§ Problem requirements:
Starting with the line containing "(42_alu.md R151). -/" and going on through the line containing "set (rs1 rd : Reg)", return the lines of the data below exactly, and only those.

§ Dataset:
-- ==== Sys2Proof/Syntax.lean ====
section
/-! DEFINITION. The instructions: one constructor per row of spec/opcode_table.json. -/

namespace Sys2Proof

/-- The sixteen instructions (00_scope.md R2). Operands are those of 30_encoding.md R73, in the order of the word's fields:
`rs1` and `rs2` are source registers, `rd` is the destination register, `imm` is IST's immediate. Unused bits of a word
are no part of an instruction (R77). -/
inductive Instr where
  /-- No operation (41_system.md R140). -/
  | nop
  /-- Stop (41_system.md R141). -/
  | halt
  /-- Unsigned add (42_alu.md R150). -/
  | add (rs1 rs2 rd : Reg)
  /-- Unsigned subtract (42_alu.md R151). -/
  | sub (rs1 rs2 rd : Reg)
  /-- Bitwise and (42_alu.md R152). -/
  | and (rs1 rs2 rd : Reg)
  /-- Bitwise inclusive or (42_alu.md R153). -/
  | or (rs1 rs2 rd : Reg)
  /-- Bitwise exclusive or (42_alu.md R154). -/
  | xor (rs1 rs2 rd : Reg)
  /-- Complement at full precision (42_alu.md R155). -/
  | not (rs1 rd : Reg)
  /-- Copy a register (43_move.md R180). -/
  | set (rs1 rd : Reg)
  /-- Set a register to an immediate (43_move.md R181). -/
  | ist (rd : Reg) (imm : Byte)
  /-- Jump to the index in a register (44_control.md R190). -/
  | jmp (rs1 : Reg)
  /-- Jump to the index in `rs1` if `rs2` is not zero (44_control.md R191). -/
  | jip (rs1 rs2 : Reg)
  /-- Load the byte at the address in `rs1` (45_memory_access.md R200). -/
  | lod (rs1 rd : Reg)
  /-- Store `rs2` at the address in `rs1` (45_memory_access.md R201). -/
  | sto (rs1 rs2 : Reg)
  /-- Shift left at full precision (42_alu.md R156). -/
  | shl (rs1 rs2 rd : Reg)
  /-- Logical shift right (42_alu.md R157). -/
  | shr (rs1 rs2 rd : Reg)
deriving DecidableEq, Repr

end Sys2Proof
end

§ Solution for this exercise:
  /-- Unsigned subtract (42_alu.md R151). -/
  | sub (rs1 rs2 rd : Reg)
  /-- Bitwise and (42_alu.md R152). -/
  | and (rs1 rs2 rd : Reg)
  /-- Bitwise inclusive or (42_alu.md R153). -/
  | or (rs1 rs2 rd : Reg)
  /-- Bitwise exclusive or (42_alu.md R154). -/
  | xor (rs1 rs2 rd : Reg)
  /-- Complement at full precision (42_alu.md R155). -/
  | not (rs1 rd : Reg)
  /-- Copy a register (43_move.md R180). -/
  | set (rs1 rd : Reg)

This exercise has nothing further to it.